_GOAL OF THE EXERCISE:_ The line containing "def LogicalFlags (s" marks the end: write out exactly every line from the first line of the data below through that line, and only those.
───── RECORDS TO USE
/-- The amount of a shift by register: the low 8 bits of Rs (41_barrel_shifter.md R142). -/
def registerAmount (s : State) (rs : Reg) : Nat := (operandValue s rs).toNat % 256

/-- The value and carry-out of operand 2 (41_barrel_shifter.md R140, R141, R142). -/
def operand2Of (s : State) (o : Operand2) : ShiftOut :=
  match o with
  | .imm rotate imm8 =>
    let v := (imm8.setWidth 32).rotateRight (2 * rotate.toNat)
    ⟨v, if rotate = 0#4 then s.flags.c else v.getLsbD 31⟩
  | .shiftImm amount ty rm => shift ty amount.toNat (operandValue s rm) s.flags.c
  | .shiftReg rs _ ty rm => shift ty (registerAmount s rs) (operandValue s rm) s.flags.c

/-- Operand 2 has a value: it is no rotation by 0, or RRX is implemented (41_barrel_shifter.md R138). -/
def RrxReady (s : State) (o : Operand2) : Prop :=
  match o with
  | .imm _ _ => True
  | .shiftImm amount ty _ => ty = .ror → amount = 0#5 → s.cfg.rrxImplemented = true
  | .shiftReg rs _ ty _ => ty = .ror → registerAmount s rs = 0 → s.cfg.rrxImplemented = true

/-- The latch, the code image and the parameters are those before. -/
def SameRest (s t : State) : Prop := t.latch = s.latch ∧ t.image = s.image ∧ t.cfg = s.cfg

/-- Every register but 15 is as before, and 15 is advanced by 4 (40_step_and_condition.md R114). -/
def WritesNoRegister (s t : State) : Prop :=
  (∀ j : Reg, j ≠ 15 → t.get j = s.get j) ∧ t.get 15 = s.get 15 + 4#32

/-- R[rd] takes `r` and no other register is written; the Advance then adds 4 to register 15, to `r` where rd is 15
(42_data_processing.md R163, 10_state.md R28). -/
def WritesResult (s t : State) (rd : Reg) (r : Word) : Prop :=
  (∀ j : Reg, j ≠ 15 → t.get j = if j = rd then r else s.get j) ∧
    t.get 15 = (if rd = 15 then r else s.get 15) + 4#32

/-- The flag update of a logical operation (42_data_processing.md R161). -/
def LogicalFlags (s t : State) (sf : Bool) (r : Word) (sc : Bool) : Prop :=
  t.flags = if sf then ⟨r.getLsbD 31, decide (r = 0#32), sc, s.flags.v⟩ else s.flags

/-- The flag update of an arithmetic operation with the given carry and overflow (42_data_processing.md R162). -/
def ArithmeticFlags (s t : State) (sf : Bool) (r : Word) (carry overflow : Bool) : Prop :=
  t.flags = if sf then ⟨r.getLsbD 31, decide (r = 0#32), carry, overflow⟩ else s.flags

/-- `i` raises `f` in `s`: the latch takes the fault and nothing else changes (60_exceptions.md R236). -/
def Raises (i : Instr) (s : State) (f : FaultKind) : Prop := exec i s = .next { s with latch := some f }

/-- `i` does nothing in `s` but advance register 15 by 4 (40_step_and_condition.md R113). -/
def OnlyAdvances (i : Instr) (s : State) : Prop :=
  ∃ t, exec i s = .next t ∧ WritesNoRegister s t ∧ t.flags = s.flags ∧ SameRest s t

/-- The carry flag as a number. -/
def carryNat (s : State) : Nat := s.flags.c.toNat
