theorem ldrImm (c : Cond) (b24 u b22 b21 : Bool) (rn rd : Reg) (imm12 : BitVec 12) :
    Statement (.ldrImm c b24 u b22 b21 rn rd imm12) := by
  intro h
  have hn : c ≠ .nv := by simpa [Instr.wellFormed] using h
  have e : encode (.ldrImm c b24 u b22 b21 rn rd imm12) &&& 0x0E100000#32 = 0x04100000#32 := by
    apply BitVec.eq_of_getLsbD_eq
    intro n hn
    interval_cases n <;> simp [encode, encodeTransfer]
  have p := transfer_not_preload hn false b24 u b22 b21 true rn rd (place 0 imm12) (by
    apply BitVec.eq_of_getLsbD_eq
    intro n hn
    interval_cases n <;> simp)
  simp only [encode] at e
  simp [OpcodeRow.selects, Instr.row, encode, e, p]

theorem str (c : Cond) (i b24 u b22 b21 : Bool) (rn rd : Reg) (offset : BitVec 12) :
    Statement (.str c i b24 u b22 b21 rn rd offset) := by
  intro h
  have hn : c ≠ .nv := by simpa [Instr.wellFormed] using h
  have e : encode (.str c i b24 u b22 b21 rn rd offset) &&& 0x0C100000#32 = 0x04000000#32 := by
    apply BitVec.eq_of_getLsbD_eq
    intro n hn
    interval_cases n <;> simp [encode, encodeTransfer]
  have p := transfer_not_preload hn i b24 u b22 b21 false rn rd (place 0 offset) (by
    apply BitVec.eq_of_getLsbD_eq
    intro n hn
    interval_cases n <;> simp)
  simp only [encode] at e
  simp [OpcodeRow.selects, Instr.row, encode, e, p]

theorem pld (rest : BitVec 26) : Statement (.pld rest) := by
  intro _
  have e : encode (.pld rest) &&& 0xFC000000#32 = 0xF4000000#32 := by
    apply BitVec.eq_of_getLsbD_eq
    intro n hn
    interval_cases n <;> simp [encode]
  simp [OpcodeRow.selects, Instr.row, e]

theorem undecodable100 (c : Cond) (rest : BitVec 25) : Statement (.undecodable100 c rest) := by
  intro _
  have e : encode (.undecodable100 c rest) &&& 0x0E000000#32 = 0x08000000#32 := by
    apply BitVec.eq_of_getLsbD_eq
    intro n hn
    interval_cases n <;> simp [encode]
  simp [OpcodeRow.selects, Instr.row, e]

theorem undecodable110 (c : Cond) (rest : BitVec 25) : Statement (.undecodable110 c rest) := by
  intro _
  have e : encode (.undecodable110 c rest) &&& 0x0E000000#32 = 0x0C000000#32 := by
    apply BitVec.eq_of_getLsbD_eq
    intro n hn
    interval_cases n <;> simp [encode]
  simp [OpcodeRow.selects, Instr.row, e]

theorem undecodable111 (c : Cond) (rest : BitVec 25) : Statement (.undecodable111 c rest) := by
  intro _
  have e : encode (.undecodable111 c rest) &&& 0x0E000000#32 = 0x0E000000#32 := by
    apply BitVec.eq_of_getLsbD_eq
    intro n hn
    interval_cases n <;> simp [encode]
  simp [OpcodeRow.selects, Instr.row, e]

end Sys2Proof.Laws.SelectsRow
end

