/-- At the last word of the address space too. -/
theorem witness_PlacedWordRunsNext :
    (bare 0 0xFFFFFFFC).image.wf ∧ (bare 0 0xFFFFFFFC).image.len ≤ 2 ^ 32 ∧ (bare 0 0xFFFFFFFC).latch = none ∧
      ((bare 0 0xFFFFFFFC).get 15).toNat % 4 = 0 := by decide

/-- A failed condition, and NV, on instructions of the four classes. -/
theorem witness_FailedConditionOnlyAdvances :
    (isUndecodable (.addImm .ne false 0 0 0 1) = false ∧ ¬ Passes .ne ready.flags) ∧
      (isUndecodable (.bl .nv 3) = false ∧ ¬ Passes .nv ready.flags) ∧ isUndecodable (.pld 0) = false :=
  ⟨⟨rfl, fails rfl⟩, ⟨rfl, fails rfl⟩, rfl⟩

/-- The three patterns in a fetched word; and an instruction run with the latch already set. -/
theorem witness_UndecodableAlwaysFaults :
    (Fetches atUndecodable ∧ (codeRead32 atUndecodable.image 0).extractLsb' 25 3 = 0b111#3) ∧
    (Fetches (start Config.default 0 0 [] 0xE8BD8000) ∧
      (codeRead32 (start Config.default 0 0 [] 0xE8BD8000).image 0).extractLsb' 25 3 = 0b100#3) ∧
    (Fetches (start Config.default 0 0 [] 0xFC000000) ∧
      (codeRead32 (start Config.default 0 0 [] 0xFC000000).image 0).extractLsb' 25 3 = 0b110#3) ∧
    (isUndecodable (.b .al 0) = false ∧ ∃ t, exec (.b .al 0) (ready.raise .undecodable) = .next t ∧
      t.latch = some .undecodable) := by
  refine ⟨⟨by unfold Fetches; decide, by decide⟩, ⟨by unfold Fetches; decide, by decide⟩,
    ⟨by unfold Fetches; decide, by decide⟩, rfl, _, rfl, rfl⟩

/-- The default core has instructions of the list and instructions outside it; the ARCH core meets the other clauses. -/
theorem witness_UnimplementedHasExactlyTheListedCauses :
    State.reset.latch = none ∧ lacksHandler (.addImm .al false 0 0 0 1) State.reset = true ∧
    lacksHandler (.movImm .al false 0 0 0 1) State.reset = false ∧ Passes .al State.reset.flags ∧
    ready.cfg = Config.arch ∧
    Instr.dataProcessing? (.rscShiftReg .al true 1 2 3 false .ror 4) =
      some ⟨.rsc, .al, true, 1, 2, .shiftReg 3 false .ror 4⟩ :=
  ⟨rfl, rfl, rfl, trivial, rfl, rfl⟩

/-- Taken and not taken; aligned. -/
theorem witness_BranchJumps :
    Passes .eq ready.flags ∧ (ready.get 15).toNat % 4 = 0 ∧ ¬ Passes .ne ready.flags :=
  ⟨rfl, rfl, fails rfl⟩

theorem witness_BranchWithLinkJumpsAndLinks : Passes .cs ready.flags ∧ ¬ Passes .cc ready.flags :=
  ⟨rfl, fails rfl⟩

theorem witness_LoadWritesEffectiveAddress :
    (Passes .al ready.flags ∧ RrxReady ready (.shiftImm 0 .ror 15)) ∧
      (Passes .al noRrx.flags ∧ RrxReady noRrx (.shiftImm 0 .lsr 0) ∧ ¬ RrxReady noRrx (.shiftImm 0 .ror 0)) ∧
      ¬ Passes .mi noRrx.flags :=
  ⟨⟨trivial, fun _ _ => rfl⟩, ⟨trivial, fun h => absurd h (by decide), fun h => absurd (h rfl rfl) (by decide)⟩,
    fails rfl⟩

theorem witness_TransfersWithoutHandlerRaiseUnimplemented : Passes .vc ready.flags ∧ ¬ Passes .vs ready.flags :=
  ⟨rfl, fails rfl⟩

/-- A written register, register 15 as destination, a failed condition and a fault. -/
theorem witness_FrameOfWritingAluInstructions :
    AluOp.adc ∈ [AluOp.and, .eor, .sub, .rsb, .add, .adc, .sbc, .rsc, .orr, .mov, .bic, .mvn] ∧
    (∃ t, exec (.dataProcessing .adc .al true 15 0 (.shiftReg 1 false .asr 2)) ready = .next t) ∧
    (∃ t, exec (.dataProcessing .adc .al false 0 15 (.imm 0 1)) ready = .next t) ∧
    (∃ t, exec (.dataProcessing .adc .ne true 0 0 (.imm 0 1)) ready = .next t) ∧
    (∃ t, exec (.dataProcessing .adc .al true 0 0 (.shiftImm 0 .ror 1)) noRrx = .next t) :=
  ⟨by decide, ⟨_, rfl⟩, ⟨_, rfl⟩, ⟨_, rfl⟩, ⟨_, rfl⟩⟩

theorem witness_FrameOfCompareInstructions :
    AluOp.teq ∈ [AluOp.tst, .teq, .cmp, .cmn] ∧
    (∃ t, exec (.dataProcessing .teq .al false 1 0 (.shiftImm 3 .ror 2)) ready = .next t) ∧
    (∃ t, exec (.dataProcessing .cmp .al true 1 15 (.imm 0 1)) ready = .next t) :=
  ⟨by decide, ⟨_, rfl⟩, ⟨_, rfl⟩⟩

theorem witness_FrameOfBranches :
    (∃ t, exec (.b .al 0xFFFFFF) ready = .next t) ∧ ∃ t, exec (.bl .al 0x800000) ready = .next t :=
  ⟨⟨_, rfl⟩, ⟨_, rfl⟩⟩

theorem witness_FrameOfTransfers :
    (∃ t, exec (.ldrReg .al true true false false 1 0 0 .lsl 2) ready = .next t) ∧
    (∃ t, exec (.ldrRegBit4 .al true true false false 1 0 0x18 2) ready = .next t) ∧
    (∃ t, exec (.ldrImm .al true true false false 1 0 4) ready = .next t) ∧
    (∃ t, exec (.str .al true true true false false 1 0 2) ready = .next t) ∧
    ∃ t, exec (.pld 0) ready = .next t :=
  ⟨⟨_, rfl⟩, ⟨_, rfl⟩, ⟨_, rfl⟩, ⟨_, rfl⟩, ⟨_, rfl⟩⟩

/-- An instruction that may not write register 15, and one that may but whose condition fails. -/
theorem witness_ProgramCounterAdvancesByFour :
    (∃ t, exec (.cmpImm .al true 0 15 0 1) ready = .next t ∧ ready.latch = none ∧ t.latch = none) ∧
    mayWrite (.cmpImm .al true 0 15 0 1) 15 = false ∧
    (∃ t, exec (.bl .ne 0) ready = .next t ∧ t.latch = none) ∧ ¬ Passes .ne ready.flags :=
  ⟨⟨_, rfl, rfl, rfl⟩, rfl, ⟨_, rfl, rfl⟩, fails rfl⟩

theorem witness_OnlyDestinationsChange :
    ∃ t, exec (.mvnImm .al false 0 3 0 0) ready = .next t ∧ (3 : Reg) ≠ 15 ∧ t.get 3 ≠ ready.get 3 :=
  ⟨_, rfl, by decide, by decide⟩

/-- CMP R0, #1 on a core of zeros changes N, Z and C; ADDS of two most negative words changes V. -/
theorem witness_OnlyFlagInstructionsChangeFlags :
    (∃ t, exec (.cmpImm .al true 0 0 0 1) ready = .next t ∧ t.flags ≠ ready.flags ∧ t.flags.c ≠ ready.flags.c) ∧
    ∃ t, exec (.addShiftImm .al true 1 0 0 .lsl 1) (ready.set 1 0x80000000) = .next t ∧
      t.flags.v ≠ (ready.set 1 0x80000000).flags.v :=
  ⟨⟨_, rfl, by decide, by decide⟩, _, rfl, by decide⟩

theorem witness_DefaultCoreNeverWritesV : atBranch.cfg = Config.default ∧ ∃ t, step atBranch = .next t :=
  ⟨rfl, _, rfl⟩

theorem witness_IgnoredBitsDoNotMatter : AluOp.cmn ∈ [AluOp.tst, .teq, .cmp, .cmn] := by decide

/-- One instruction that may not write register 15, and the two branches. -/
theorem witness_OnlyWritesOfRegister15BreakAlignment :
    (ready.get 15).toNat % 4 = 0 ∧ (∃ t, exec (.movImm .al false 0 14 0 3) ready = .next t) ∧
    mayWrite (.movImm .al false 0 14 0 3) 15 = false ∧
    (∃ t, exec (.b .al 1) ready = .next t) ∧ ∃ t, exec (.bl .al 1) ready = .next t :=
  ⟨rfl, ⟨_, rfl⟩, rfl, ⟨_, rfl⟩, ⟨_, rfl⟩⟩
──────────
_TASK RESPONSE:_
/-- The amount of a shift by register: the low 8 bits of Rs (41_barrel_shifter.md R142). -/
def registerAmount (s : State) (rs : Reg) : Nat := (operandValue s rs).toNat % 256

/-- The value and carry-out of operand 2 (41_barrel_shifter.md R140, R141, R142). -/
def operand2Of (s : State) (o : Operand2) : ShiftOut :=
  match o with
  | .imm rotate imm8 =>
    let v := (imm8.setWidth 32).rotateRight (2 * rotate.toNat)
    ⟨v, if rotate = 0#4 then s.flags.c else v.getLsbD 31⟩
  | .shiftImm amount ty rm => shift ty amount.toNat (operandValue s rm) s.flags.c
  | .shiftReg rs _ ty rm => shift ty (registerAmount s rs) (operandValue s rm) s.flags.c

/-- Operand 2 has a value: it is no rotation by 0, or RRX is implemented (41_barrel_shifter.md R138). -/
def RrxReady (s : State) (o : Operand2) : Prop :=
  match o with
  | .imm _ _ => True
  | .shiftImm amount ty _ => ty = .ror → amount = 0#5 → s.cfg.rrxImplemented = true
  | .shiftReg rs _ ty _ => ty = .ror → registerAmount s rs = 0 → s.cfg.rrxImplemented = true

/-- The latch, the code image and the parameters are those before. -/
def SameRest (s t : State) : Prop := t.latch = s.latch ∧ t.image = s.image ∧ t.cfg = s.cfg

/-- Every register but 15 is as before, and 15 is advanced by 4 (40_step_and_condition.md R114). -/
def WritesNoRegister (s t : State) : Prop :=
  (∀ j : Reg, j ≠ 15 → t.get j = s.get j) ∧ t.get 15 = s.get 15 + 4#32

/-- R[rd] takes `r` and no other register is written; the Advance then adds 4 to register 15, to `r` where rd is 15
(42_data_processing.md R163, 10_state.md R28). -/
def WritesResult (s t : State) (rd : Reg) (r : Word) : Prop :=
  (∀ j : Reg, j ≠ 15 → t.get j = if j = rd then r else s.get j) ∧
    t.get 15 = (if rd = 15 then r else s.get 15) + 4#32

/-- The flag update of a logical operation (42_data_processing.md R161). -/
def LogicalFlags (s t : State) (sf : Bool) (r : Word) (sc : Bool) : Prop :=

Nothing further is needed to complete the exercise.